9 (Dir. Shane Acker, 2009)
I have the feeling that future historians are going to think that we, or at least the film makers of our time, had a ginormous global death wish - what with all the post apocalyptic movie premises out there.
And we haven't even gone down THE ROAD yet either!
So with another "world after war" weary setting comes the animated 9, which is opening conveniently enough tomorrow on 9/09/09 (mind you, this year also offers DISTRICT 9 and NINE). In the film though 9 isn't a date, it's the number given to a "stitch punk" - the ninth sentient rag doll made by a scientist (voiced by Alan Oppenheimer) as the world was on the brink of destruction.
After 9 (Elijah Wood) comes to in the home of the scientist he finds the other rag dolls (1-8) hiding in the rubble from evil creature-like machines that are hunting them through the darkness.
This is not a movie that necessarily needs name actors to provide voices but they're there - joining Wood as his fellow stitch punks is Christopher Plummer, Jennifer Connelly, Crispin Glover, Martin Landau, and seemingly the sole source of humor and warmth in the entire project - John C. Reilly (Reilly has what may be the one single funny line).
9 rallies the rag dolls to stand up and fight the tyrannical mechanical monsters, believing that he's discovered the means and the meaning behind it all to defeat them.
Resembling a TERMINATOR movie as imagined by Tim Burton (who executive produced), 9 is too dark and scary for kids (hence its PG-13 rating) and it's strained structure may be too dragging for adults.
It's too thin a narrative to even fill its short running time (79 minutes); it's as if its only ambition was to be aesthetically absorbing.

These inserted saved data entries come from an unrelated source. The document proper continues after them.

@[simp] theorem State.applyRepair_ctl (s : State) (r : Repair) : (State.applyRepair s r).ctl = s.ctl := by
  unfold State.applyRepair
  repeat' first
    | with_reducible rfl
    | with_reducible refine (State.modSite_ctl ..).trans ?_
    | with_reducible refine (State.failSite_ctl ..).trans ?_
    | with_reducible refine (State.modStack_ctl ..).trans ?_
    | (fail_if_no_progress with_reducible refine (ctl_upd _).trans ?_)
    | dsimp only
    | split

@[simp] theorem State.seatPlans_ctl (s : State) : (State.seatPlans s).ctl = s.ctl := by
  unfold State.seatPlans
  repeat' first
    | with_reducible rfl
    | with_reducible refine (State.modPart_ctl ..).trans ?_
    | with_reducible refine (foldl_ctl (fun _ _ => ?_) _ _).trans ?_

@[simp] theorem State.countCycle_ctl (s : State) (c : Nat) : (State.countCycle s c).ctl = s.ctl := by
  unfold State.countCycle
  repeat' first
    | with_reducible rfl
    | with_reducible refine (State.setCore_ctl ..).trans ?_
    | (fail_if_no_progress with_reducible refine (ctl_upd _).trans ?_)
    | dsimp only
    | split

@[simp] theorem State.countRouter_ctl (s : State) (c : Nat) : (State.countRouter s c).ctl = s.ctl := by
  unfold State.countRouter
  repeat' first
    | with_reducible rfl
    | with_reducible refine (State.setCore_ctl ..).trans ?_
    | (fail_if_no_progress with_reducible refine (ctl_upd _).trans ?_)
    | dsimp only
    | split

@[simp] theorem State.beatFirmware_ctl (s : State) : (State.beatFirmware s).ctl = s.ctl := by
  unfold State.beatFirmware
  repeat' first
    | with_reducible rfl
    | (fail_if_no_progress with_reducible refine (ctl_upd _).trans ?_)
    | dsimp only
    | split
    | (fail_if_no_progress refine (ctl_upd2 _ ⟨rfl, rfl, rfl, rfl, rfl, rfl, rfl, rfl, rfl, rfl, rfl, rfl, rfl, rfl, rfl⟩).trans ?_)

@[simp] theorem State.watchSection_ctl (s : State) (p : Nat) : (State.watchSection s p).ctl = s.ctl := by
  unfold State.watchSection
  repeat' first
    | with_reducible rfl
    | with_reducible refine (State.setPart_ctl ..).trans ?_
    | (fail_if_no_progress with_reducible refine (ctl_upd _).trans ?_)
    | dsimp only
    | split

@[simp] theorem State.idleCore_ctl (s : State) (c : Nat) : (State.idleCore s c).ctl = s.ctl := by
  unfold State.idleCore
  repeat' first
    | with_reducible rfl
    | with_reducible refine (State.setCore_ctl ..).trans ?_
    | (fail_if_no_progress with_reducible refine (ctl_upd _).trans ?_)
    | dsimp only
    | split

@[simp] theorem State.idleSettle_ctl (s : State) (c : Nat) : (State.idleSettle s c).ctl = s.ctl := by
  unfold State.idleSettle
  repeat' first
    | with_reducible rfl
    | with_reducible refine (State.settleCore_ctl ..).trans ?_
    | (fail_if_no_progress with_reducible refine (ctl_upd _).trans ?_)
    | dsimp only
    | split

@[simp] theorem State.slotCores_ctl (s : State) : (State.slotCores s).ctl = s.ctl := by
  unfold State.slotCores
  repeat' first
    | with_reducible rfl
    | with_reducible refine (State.countRouter_ctl ..).trans ?_
    | with_reducible refine (State.countCycle_ctl ..).trans ?_
    | with_reducible refine (State.idleCore_ctl ..).trans ?_
    | with_reducible refine (State.idleSettle_ctl ..).trans ?_
    | with_reducible refine (foldl_ctl (fun _ _ => ?_) _ _).trans ?_
    | with_reducible refine (foldl_fst_ctl (fun _ _ => ?_) _ _).trans ?_
    | (fail_if_no_progress with_reducible refine (ctl_upd _).trans ?_)
    | dsimp only
    | split

@[simp] theorem State.slotIntake_ctl (s : State) (p : Nat) : (State.slotIntake s p).ctl = s.ctl := by
  unfold State.slotIntake
  repeat' first
    | with_reducible rfl
    | with_reducible refine (State.modPart_ctl ..).trans ?_
    | with_reducible refine (State.settleIntake_ctl ..).trans ?_
    | (fail_if_no_progress with_reducible refine (ctl_upd _).trans ?_)
    | dsimp only
    | split

@[simp] theorem State.slotStack_ctl (s : State) (h : Nat) : (State.slotStack s h).ctl = s.ctl := by
  unfold State.slotStack
  repeat' first
    | with_reducible rfl
    | with_reducible refine (State.setStack_ctl ..).trans ?_
    | (fail_if_no_progress with_reducible refine (ctl_upd _).trans ?_)
    | dsimp only
    | split

@[simp] theorem State.slotPart_ctl (s : State) (p : Nat) : (State.slotPart s p).ctl = s.ctl := by
  unfold State.slotPart
  repeat' first
    | with_reducible rfl
    | with_reducible refine (State.watchSection_ctl ..).trans ?_
    | with_reducible refine (State.deliverFlits_ctl ..).trans ?_
    | with_reducible refine (State.countCap_ctl ..).trans ?_
    | with_reducible refine (State.kvPump_ctl ..).trans ?_
    | with_reducible refine (State.flushMore_ctl ..).trans ?_
    | with_reducible refine (State.settleOuts_ctl ..).trans ?_
    | with_reducible refine (State.settleRekey_ctl ..).trans ?_
    | with_reducible refine (State.slotIntake_ctl ..).trans ?_
    | with_reducible refine (foldl_ctl (fun _ _ => ?_) _ _).trans ?_
    | with_reducible refine (foldl_fst_ctl (fun _ _ => ?_) _ _).trans ?_
    | (fail_if_no_progress with_reducible refine (ctl_upd _).trans ?_)
    | dsimp only
    | split

@[simp] theorem State.countThrottle_ctl (s : State) : (State.countThrottle s).ctl = s.ctl := by
  unfold State.countThrottle
  repeat' first
    | with_reducible rfl
    | with_reducible refine (foldl_ctl (fun _ _ => ?_) _ _).trans ?_
    | with_reducible refine (foldl_fst_ctl (fun _ _ => ?_) _ _).trans ?_
    | (fail_if_no_progress with_reducible refine (ctl_upd _).trans ?_)
    | dsimp only
    | split

end Sys2Proof.Machine
end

Still, there are a few top notch action sequences and I adored one intensely striking scene in which the stitch punks find a phonograph and put the needle down on "Somewhere Over The Rainbow" for a brief relaxed interlude while the machines slowly approach on the horizon.
9 is an admirable effort on many levels, mostly in the high caliber of the animation, but ultimately comes off as cold and dystopian as the world our rag doll rebels are struggling to rise above.